Follow-up to last Sunday: why temple worship is obsolete

In the scripture we looked at in last week’s service, John 4:16-30, the Samaritan woman asks Jesus to settle a theological dispute: Where is the proper place to worship God? Is it on Mt. Gerazim, where Samaritans worshiped, or on Mt. Zion, where the Jews worshiped?

Jesus tells her, in verse 21, “Woman, believe me, the hour is coming when neither on this mountain nor in Jerusalem will you worship the Father.”

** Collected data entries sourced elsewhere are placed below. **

-- ==== Sys2Proof/WellFormed.lean ====
section
/-! DEFINITION. What is checked before a run: the configuration and the program image that reset takes (70_reset_and_hazards.md
R281, R283; 93_implementation_defined.md U1, U10). An instruction needs no check: each operand's type is as wide as its
field, which is why a register index out of range cannot occur (10_state.md R21, U20). -/

namespace Sys2Proof

/-- A configuration reset accepts: a grid with at least one column and one row (R283), and a font of sixteen 5-byte
glyphs that lies below the program area (R220, D17). -/
def Config.wf (c : Config) : Bool :=
  decide (1 ≤ c.fbW) && decide (1 ≤ c.fbH) && decide (c.font.length = fontLength) &&
    decide (c.fontBase + fontLength ≤ progBase)

/-- An image that fits between `PROG_BASE` and the end of RAM (R281). -/
def imageFits (rom : List Byte) : Bool :=
  decide (rom.length ≤ imageMax)

end Sys2Proof
end

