-- ==== Sys2Proof/Laws/State.lean ====
section
/-! SUPPORT. What each update of the state leaves alone and what it writes: one lemma an update, a conjunction that simp
splits into one rewrite a field, so that no later proof unfolds a record update. -/

namespace Sys2Proof.Machine

variable (s : State)

/-- What `setV` leaves unchanged. -/
@[simp] theorem State.setV_keeps (x : Nibble) (b : Byte) :
    (s.setV x b).cfg = s.cfg ∧ (s.setV x b).i = s.i ∧ (s.setV x b).pc = s.pc ∧ (s.setV x b).stack = s.stack ∧
    (s.setV x b).sp = s.sp ∧ (s.setV x b).ram = s.ram ∧ (s.setV x b).dt = s.dt ∧ (s.setV x b).st = s.st ∧
    (s.setV x b).fb = s.fb ∧ (s.setV x b).key = s.key ∧ (s.setV x b).run = s.run ∧ (s.setV x b).diag = s.diag ∧
    (s.setV x b).log = s.log ∧ (s.setV x b).stopReq = s.stopReq ∧ (s.setV x b).turns = s.turns ∧
    (s.setV x b).scanWrites = s.scanWrites ∧ (s.setV x b).seen = s.seen ∧ (s.setV x b).draws = s.draws ∧
    (∀ c, (s.setV x b).readByte c = s.readByte c) ∧ (∀ c d, (s.setV x b).getPixel c d = s.getPixel c d) :=
  ⟨rfl, rfl, rfl, rfl, rfl, rfl, rfl, rfl, rfl, rfl, rfl, rfl, rfl, rfl, rfl, rfl, rfl, rfl, fun _ => rfl,
   fun _ _ => rfl⟩

/-- What `setFlag` leaves unchanged. -/
@[simp] theorem State.setFlag_keeps (f : Bool) :
    (s.setFlag f).cfg = s.cfg ∧ (s.setFlag f).i = s.i ∧ (s.setFlag f).pc = s.pc ∧ (s.setFlag f).stack = s.stack ∧
    (s.setFlag f).sp = s.sp ∧ (s.setFlag f).ram = s.ram ∧ (s.setFlag f).dt = s.dt ∧ (s.setFlag f).st = s.st ∧
    (s.setFlag f).fb = s.fb ∧ (s.setFlag f).key = s.key ∧ (s.setFlag f).run = s.run ∧ (s.setFlag f).diag = s.diag ∧
    (s.setFlag f).log = s.log ∧ (s.setFlag f).stopReq = s.stopReq ∧ (s.setFlag f).turns = s.turns ∧
    (s.setFlag f).scanWrites = s.scanWrites ∧ (s.setFlag f).seen = s.seen ∧ (s.setFlag f).draws = s.draws ∧
    (∀ c, (s.setFlag f).readByte c = s.readByte c) ∧ (∀ c d, (s.setFlag f).getPixel c d = s.getPixel c d) :=
  ⟨rfl, rfl, rfl, rfl, rfl, rfl, rfl, rfl, rfl, rfl, rfl, rfl, rfl, rfl, rfl, rfl, rfl, rfl, fun _ => rfl,
   fun _ _ => rfl⟩

/-- What `setFlagThenV` leaves unchanged. -/
@[simp] theorem State.setFlagThenV_keeps (f : Bool) (x : Nibble) (b : Byte) :
    (s.setFlagThenV f x b).cfg = s.cfg ∧ (s.setFlagThenV f x b).i = s.i ∧ (s.setFlagThenV f x b).pc = s.pc ∧
    (s.setFlagThenV f x b).stack = s.stack ∧ (s.setFlagThenV f x b).sp = s.sp ∧ (s.setFlagThenV f x b).ram = s.ram ∧
    (s.setFlagThenV f x b).dt = s.dt ∧ (s.setFlagThenV f x b).st = s.st ∧ (s.setFlagThenV f x b).fb = s.fb ∧
    (s.setFlagThenV f x b).key = s.key ∧ (s.setFlagThenV f x b).run = s.run ∧ (s.setFlagThenV f x b).diag = s.diag ∧
    (s.setFlagThenV f x b).log = s.log ∧ (s.setFlagThenV f x b).stopReq = s.stopReq ∧
    (s.setFlagThenV f x b).turns = s.turns ∧ (s.setFlagThenV f x b).scanWrites = s.scanWrites ∧
    (s.setFlagThenV f x b).seen = s.seen ∧ (s.setFlagThenV f x b).draws = s.draws ∧
    (∀ c, (s.setFlagThenV f x b).readByte c = s.readByte c) ∧
    (∀ c d, (s.setFlagThenV f x b).getPixel c d = s.getPixel c d) :=
  ⟨rfl, rfl, rfl, rfl, rfl, rfl, rfl, rfl, rfl, rfl, rfl, rfl, rfl, rfl, rfl, rfl, rfl, rfl, fun _ => rfl,
   fun _ _ => rfl⟩

/-- What `setI` leaves unchanged. -/
@[simp] theorem State.setI_keeps (w : Word) :
    (s.setI w).cfg = s.cfg ∧ (s.setI w).v = s.v ∧ (s.setI w).pc = s.pc ∧ (s.setI w).stack = s.stack ∧
    (s.setI w).sp = s.sp ∧ (s.setI w).ram = s.ram ∧ (s.setI w).dt = s.dt ∧ (s.setI w).st = s.st ∧
    (s.setI w).fb = s.fb ∧ (s.setI w).key = s.key ∧ (s.setI w).run = s.run ∧ (s.setI w).diag = s.diag ∧
    (s.setI w).log = s.log ∧ (s.setI w).stopReq = s.stopReq ∧ (s.setI w).turns = s.turns ∧
    (s.setI w).scanWrites = s.scanWrites ∧ (s.setI w).seen = s.seen ∧ (s.setI w).draws = s.draws ∧
    (∀ z, (s.setI w).getV z = s.getV z) ∧ (∀ c, (s.setI w).readByte c = s.readByte c) ∧
    (∀ c d, (s.setI w).getPixel c d = s.getPixel c d) :=
  ⟨rfl, rfl, rfl, rfl, rfl, rfl, rfl, rfl, rfl, rfl, rfl, rfl, rfl, rfl, rfl, rfl, rfl, rfl, fun _ => rfl,
   fun _ => rfl, fun _ _ => rfl⟩

/-- What `setI` writes. -/
@[simp] theorem State.setI_writes (w : Word) :
    (s.setI w).i = w :=
  rfl

/-- What `writeBytes` leaves unchanged. -/
@[simp] theorem State.writeBytes_keeps (a : Nat) (bs : List Byte) :
    (s.writeBytes a bs).cfg = s.cfg ∧ (s.writeBytes a bs).v = s.v ∧ (s.writeBytes a bs).i = s.i ∧
    (s.writeBytes a bs).pc = s.pc ∧ (s.writeBytes a bs).stack = s.stack ∧ (s.writeBytes a bs).sp = s.sp ∧
    (s.writeBytes a bs).dt = s.dt ∧ (s.writeBytes a bs).st = s.st ∧ (s.writeBytes a bs).fb = s.fb ∧
    (s.writeBytes a bs).key = s.key ∧ (s.writeBytes a bs).run = s.run ∧ (s.writeBytes a bs).diag = s.diag ∧
    (s.writeBytes a bs).log = s.log ∧ (s.writeBytes a bs).stopReq = s.stopReq ∧ (s.writeBytes a bs).turns = s.turns ∧
    (s.writeBytes a bs).scanWrites = s.scanWrites ∧ (s.writeBytes a bs).seen = s.seen ∧
    (s.writeBytes a bs).draws = s.draws ∧ (∀ z, (s.writeBytes a bs).getV z = s.getV z) ∧
    (∀ c d, (s.writeBytes a bs).getPixel c d = s.getPixel c d) :=
  ⟨rfl, rfl, rfl, rfl, rfl, rfl, rfl, rfl, rfl, rfl, rfl, rfl, rfl, rfl, rfl, rfl, rfl, rfl, fun _ => rfl,
   fun _ _ => rfl⟩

As I’ve said elsewhere during this sermon series, when Jesus refers to his “hour,” he is saying something about the cross. So in this case he’s saying that his death on the cross will make the location of worship obsolete.

Why?

First, consider this: in the Old Testament, when human beings got very close to God, they feared for their lives. One example is the prophet Isaiah, who saw the Lord in the Temple and said, “Woe is me! I am ruined! For I am a man of unclean lips, and I live among a people of unclean lips, and my eyes have seen the King, the Lord Almighty.” Isaiah understood that a sinner can’t get too close to a holy God–without being utterly destroyed!

This is why priests in the Temple were rightly afraid of going into the Holy of Holies, the place where the Ark of the Covenant used to be located, the place where only the high priest could enter once a year, on the Day of Atonement. These priests understood that since God’s presence was manifested in a special way in that small room, they were risking their lives by entering into it!

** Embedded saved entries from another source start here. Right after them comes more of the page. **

-- ==== Sys2Proof/Tests/Slice0.lean ====
section
/-! SUPPORT. The model's own tests. Expected values come from the spec's derived vectors (95_test_vectors.md, the part named in each
comment). The theorems test_witness_… show, for each obligation with hypotheses, states and operands that meet them. -/

namespace Sys2Proof.Tests

open Sys2Proof Sys2Proof.Machine

set_option Elab.async false

/-! ### Helpers -/

/-- The outcome is a next state with the property. -/
def holds (r : Result) (p : State → Bool) : Bool :=
  match r with
  | .next t => p t
  | _ => false

/-- A next state with the property exists where `holds` says so. -/
theorem exists_of_holds (r : Result) (p : State → Bool) (h : holds r p = true) : ∃ t, r = .next t ∧ p t = true := by
  cases r with
  | next t => exact ⟨t, rfl, h⟩
  | fault e => cases h
  | refused e => cases h

/-- The grid of the vectors: 64 columns, 32 rows. -/
def demoConfig : Config := { Config.reference with fbW := 64, fbH := 32 }

/-- The state of the vectors before what a row lists. -/
def demo : State := State.resetWith demoConfig

/-- The start of a vector: registers, I and the pc; the opcode under test stands at the pc. -/
def start (regs : List (Nibble × Byte)) (i pc op : Word) : State :=
  ({ regs.foldl (fun s r => s.setV r.1 r.2) demo with i := i, pc := pc } : State).placeOpcode op

/-- The start of a vector at 0x200 with I = 0. -/
def start0 (regs : List (Nibble × Byte)) (op : Word) : State := start regs 0 0x200 op

/-- V[x] holds `a`, VF holds `f`, and the pc has advanced to 0x202. -/
def alu (x : Nibble) (a f : Byte) (t : State) : Bool :=
  decide (t.getV x = a ∧ t.getV 0xF = f ∧ t.pc = 0x202)

/-- The engine has halted with this DIAG. -/
def halted (r : HaltReason) (pc : Word) (op : Option Word) (t : State) : Bool :=
  decide (t.run = .halted ∧ t.diag = { reason := r, pc := pc, opcodeValid := op.isSome, opcode := op.getD 0 })

/-- The bytes from an address on. -/
def ramIs (a : Nat) (bs : List Byte) (t : State) : Bool := decide (t.readBytes a bs.length = bs)

/-! ### The decoder: words written out from the encodings, every instruction (2.1) -/

theorem test_decode_family0 : decode 0x00E0 = .valid .clearDisplay ∧ decode 0x00EE = .valid .returnFromSubroutine := by
  decide +kernel

theorem test_decode_families_1_to_7 :
    decode 0x1ABC = .valid (.jump 0xABC) ∧ decode 0x2300 = .valid (.call 0x300) ∧
    decode 0x332A = .valid (.skipEqImm 0x3 0x2A) ∧ decode 0x432A = .valid (.skipNeqImm 0x3 0x2A) ∧
    decode 0x5120 = .valid (.skipEqReg 0x1 0x2) ∧ decode 0x512F = .valid (.skipEqReg 0x1 0x2) ∧
    decode 0x6A42 = .valid (.loadImm 0xA 0x42) ∧ decode 0x7120 = .valid (.addImm 0x1 0x20) := by decide +kernel

theorem test_decode_family8 :
    decode 0x8120 = .valid (.move 0x1 0x2) ∧ decode 0x8121 = .valid (.or 0x1 0x2) ∧
    decode 0x8122 = .valid (.and 0x1 0x2) ∧ decode 0x8123 = .valid (.xor 0x1 0x2) ∧
    decode 0x8AB4 = .valid (.addWithCarry 0xA 0xB) ∧ decode 0x8125 = .valid (.subtract 0x1 0x2) ∧
    decode 0x8AB6 = .valid (.shiftRight 0xA) ∧ decode 0x8127 = .valid (.subtractReversed 0x1 0x2) ∧
    decode 0x840E = .valid (.shiftLeft 0x4) := by decide +kernel

theorem test_decode_families_9_to_D :
    decode 0x9AB7 = .valid (.skipNeqReg 0xA 0xB) ∧ decode 0xA2F0 = .valid (.loadIndex 0x2F0) ∧
    decode 0xB300 = .valid (.jumpOffset 0x300) ∧ decode 0xC30F = .valid (.random 0x3 0x0F) ∧
    decode 0xD125 = .valid (.draw 0x1 0x2 0x5) := by decide +kernel

theorem test_decode_families_E_F :
    decode 0xE59E = .valid (.skipKeyPressed 0x5) ∧ decode 0xE5A1 = .valid (.skipKeyNotPressed 0x5) ∧
    decode 0xF207 = .valid (.readDelay 0x2) ∧ decode 0xF30A = .valid (.waitKey 0x3) ∧
    decode 0xF215 = .valid (.setDelay 0x2) ∧ decode 0xF218 = .valid (.setSound 0x2) ∧
    decode 0xF11E = .valid (.addIndex 0x1) ∧ decode 0xF429 = .valid (.loadFont 0x4) ∧
    decode 0xF033 = .valid (.storeBcd 0x0) ∧ decode 0xFF55 = .valid (.storeRegs 0xF) ∧
    decode 0xFE65 = .valid (.loadRegs 0xE) := by decide +kernel

/-- The same words from the encoder, one a format. -/
theorem test_encode :
    (Instr.jump 0xABC).encode = 0x1ABC ∧ (Instr.skipEqImm 0x3 0x2A).encode = 0x332A ∧
    (Instr.subtract 0x1 0x2).encode = 0x8125 ∧ (Instr.shiftLeft 0x4).encode = 0x840E ∧
    (Instr.draw 0x1 0x2 0x5).encode = 0xD125 ∧ (Instr.storeRegs 0xF).encode = 0xFF55 := by decide +kernel

/-- Opcodes outside the table are rejected by name, with their bits (2.1). -/
theorem test_invalid_rejected :
    (([0x0000, 0x0001, 0x00E1, 0x00ED, 0x00EF, 0x00FE, 0x0123, 0x0FFF, 0x8008, 0x8129, 0x812A, 0x812B] ++
      [0x812C, 0x812D, 0x812F, 0x8FFF, 0xE000, 0xE09D, 0xE09F, 0xE0A0, 0xE0A2, 0xE19F, 0xEFFF, 0xF000] ++
      [0xF006, 0xF008, 0xF00B, 0xF01F, 0xF034, 0xF056, 0xF064, 0xF066, 0xF075, 0xF085, 0xF0FF] : List Word).all
      fun op => decide (decode op = .invalidInstruction op)) = true := by decide +kernel

theorem test_bytes_big_endian :
    decodeBytes [0x6A, 0x42, 0x12] = .ok (.loadImm 0xA 0x42, [0x12]) ∧ decodeBytes [0x6A] = .error .truncated ∧
    decodeTableWord 16 0x1ABC = some (.jump 0xABC) := by decide +kernel

/-- What is placed for a table word is what the very next step runs. -/
theorem test_fetch_word : holds (step (State.reset.withFetchWord 16 0x6A42)) (alu 0xA 0x42 0) = true := by
  decide +kernel

/-! ### Checks before a run, with an ill-formed term for each (R281, R283) -/

theorem test_wf_accepts : demoConfig.wf = true ∧ imageFits [0x12, 0x00] = true := by decide +kernel
theorem test_wf_refuses_no_column : ({ demoConfig with fbW := 0 } : Config).wf = false := by decide +kernel
theorem test_wf_refuses_no_row : ({ demoConfig with fbH := 0 } : Config).wf = false := by decide +kernel
theorem test_wf_refuses_short_font : ({ demoConfig with font := [0xF0] } : Config).wf = false := by decide +kernel
theorem test_wf_refuses_font_in_program : ({ demoConfig with fontBase := 0x1B1 } : Config).wf = false := by decide +kernel
theorem test_wf_refuses_long_image (rom : List Byte) (h : rom.length = 3585) : imageFits rom = false := by
  rw [imageFits, h]; rfl

/-! ### Control flow (2.2) -/

theorem test_clear : holds (step ({ start [(0xF, 9)] 0 0x200 0x00E0 with fb := [0, 7] } : State))
    (fun t => decide (t.fb = [] ∧ t.getV 0xF = 9 ∧ t.pc = 0x202)) = true := by decide +kernel

theorem test_return : holds (step ({ start [] 0 0x300 0x00EE with
      sp := 2, stack := (demo.stack.set 0 0x206).set 1 0x20A } : State))
    (fun t => decide (t.pc = 0x20A ∧ t.sp = 1)) = true := by decide +kernel

theorem test_return_underflow :
    holds (step (start [] 0 0x300 0x00EE)) (halted .stackUnderflow 0x300 (some 0x00EE)) = true := by decide +kernel

theorem test_jump : holds (step (start [] 0 0x200 0x1ABC)) (fun t => decide (t.pc = 0xABC)) = true := by decide +kernel

theorem test_call_at_top : holds (step (start [] 0 0xFFE 0x2300))
    (fun t => decide (t.stack[0] = 0x1000 ∧ t.sp = 1 ∧ t.pc = 0x300)) = true := by decide +kernel

theorem test_call_overflow : holds (step ({ start [] 0 0x204 0x2300 with sp := 16 } : State))
    (fun t => halted .stackOverflow 0x204 (some 0x2300) t && decide (t.sp = 16 ∧ t.pc = 0x204)) = true := by decide +kernel

theorem test_skip_eq_imm : holds (step (start [(3, 0x2A)] 0 0x210 0x332A)) (fun t => decide (t.pc = 0x214)) = true := by
  decide +kernel
theorem test_skip_eq_imm_at_top : holds (step (start [] 0 0xFFE 0x3000)) (fun t => decide (t.pc = 0x1002)) = true := by
  decide +kernel
theorem test_skip_neq_imm : holds (step (start [(3, 0x2A)] 0 0x210 0x432A)) (fun t => decide (t.pc = 0x212)) = true := by
  decide +kernel
theorem test_skip_eq_reg :
    holds (step (start [(1, 7), (2, 8)] 0 0x220 0x5120)) (fun t => decide (t.pc = 0x222)) = true := by decide +kernel
theorem test_skip_neq_reg :
    holds (step (start [(1, 7), (2, 8)] 0 0x220 0x9120)) (fun t => decide (t.pc = 0x224)) = true := by decide +kernel
theorem test_jump_offset : holds (step (start [(0, 0xFF)] 0 0x200 0xBFFF)) (fun t => decide (t.pc = 0x10FE)) = true := by
  decide +kernel

/-! ### Moves, arithmetic, logic, shifts, random (2.3, 2.4) -/

theorem test_load_imm : holds (step (start0 [] 0x6A42)) (alu 0xA 0x42 0) = true := by decide +kernel
theorem test_add_imm_wraps : holds (step (start0 [(1, 0xFF), (0xF, 7)] 0x7101)) (alu 1 0x00 7) = true := by decide +kernel
theorem test_move : holds (step (start0 [(1, 1), (2, 0x33)] 0x8120)) (alu 1 0x33 0) = true := by decide +kernel
theorem test_or : holds (step (start0 [(1, 0x0C), (2, 0x0A), (0xF, 0x55)] 0x8121)) (alu 1 0x0E 0x55) = true := by decide +kernel
theorem test_and : holds (step (start0 [(1, 0x0C), (2, 0x0A), (0xF, 0x55)] 0x8122)) (alu 1 0x08 0x55) = true := by decide +kernel
theorem test_xor : holds (step (start0 [(1, 0x0C), (2, 0x0A), (0xF, 0x55)] 0x8123)) (alu 1 0x06 0x55) = true := by decide +kernel
theorem test_add_carry : holds (step (start0 [(1, 0xFF), (0xF, 1)] 0x81F4)) (alu 1 0x00 1) = true := by decide +kernel
theorem test_add_into_flag : holds (step (start0 [(1, 2), (0xF, 3)] 0x8F14)) (alu 0xF 0x05 5) = true := by decide +kernel
theorem test_sub_borrow : holds (step (start0 [(1, 5), (2, 0x0A)] 0x8125)) (alu 1 0xFB 0) = true := by decide +kernel
theorem test_sub_equal : holds (step (start0 [(1, 7), (2, 7)] 0x8125)) (alu 1 0x00 1) = true := by decide +kernel
theorem test_subn : holds (step (start0 [(1, 5), (2, 0x0A)] 0x8127)) (alu 1 0x05 1) = true := by decide +kernel
theorem test_subn_borrow : holds (step (start0 [(1, 0x0A), (2, 5)] 0x8127)) (alu 1 0xFB 0) = true := by decide +kernel
theorem test_shr_ignores_y : holds (step (start0 [(1, 4), (2, 0xFF)] 0x8126)) (alu 1 0x02 0) = true := by decide +kernel
theorem test_shr_into_flag : holds (step (start0 [(0xF, 2)] 0x8F06)) (alu 0xF 0x01 1) = true := by decide +kernel
theorem test_shl : holds (step (start0 [(4, 0x86)] 0x840E)) (alu 4 0x0C 1) = true := by decide +kernel
theorem test_shl_into_flag : holds (step (start0 [(0xF, 0x81)] 0x8F0E)) (alu 0xF 0x02 2) = true := by decide +kernel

All that to say, because of their sin, even God’s people were separated from God. And this separation was symbolized by the large, thick curtain that cordoned off the Holy of Holies from the rest of the Temple.

Now remember what happened the very moment of Jesus’ death? The curtain that separated the Holy of Holies from the rest of the Temple was torn in two. This was a miracle that God used to symbolize what Christ’s death accomplished: Through faith in Jesus Christ and his atoning death on the cross, our sin can no longer be a barrier separating us and God. Because on the cross, during Christ’s “hour,” an exchange took place: Christ took our sins upon himself and suffered the penalty of death and hell for us. And not only that: it’s as if Christ has given us his righteousness.

On the basis of Christ’s righteousness, we are now holy in God’s eyes. Jesus makes this clear to Mary Magdalene in John 20, after the resurrection, when he tells her that he’s “ascending to my Father and your Father, to my God and your God.” Because of the cross, we can have the exact same relationship with the God the Father that Jesus has!

Far from having to go to a particular temple, on a particular mountain, to be close to God, our very body is now a temple in which God lives (1 Corinthians 6:19-20)!

If that doesn’t make you say, “Amen,” I don’t know what will!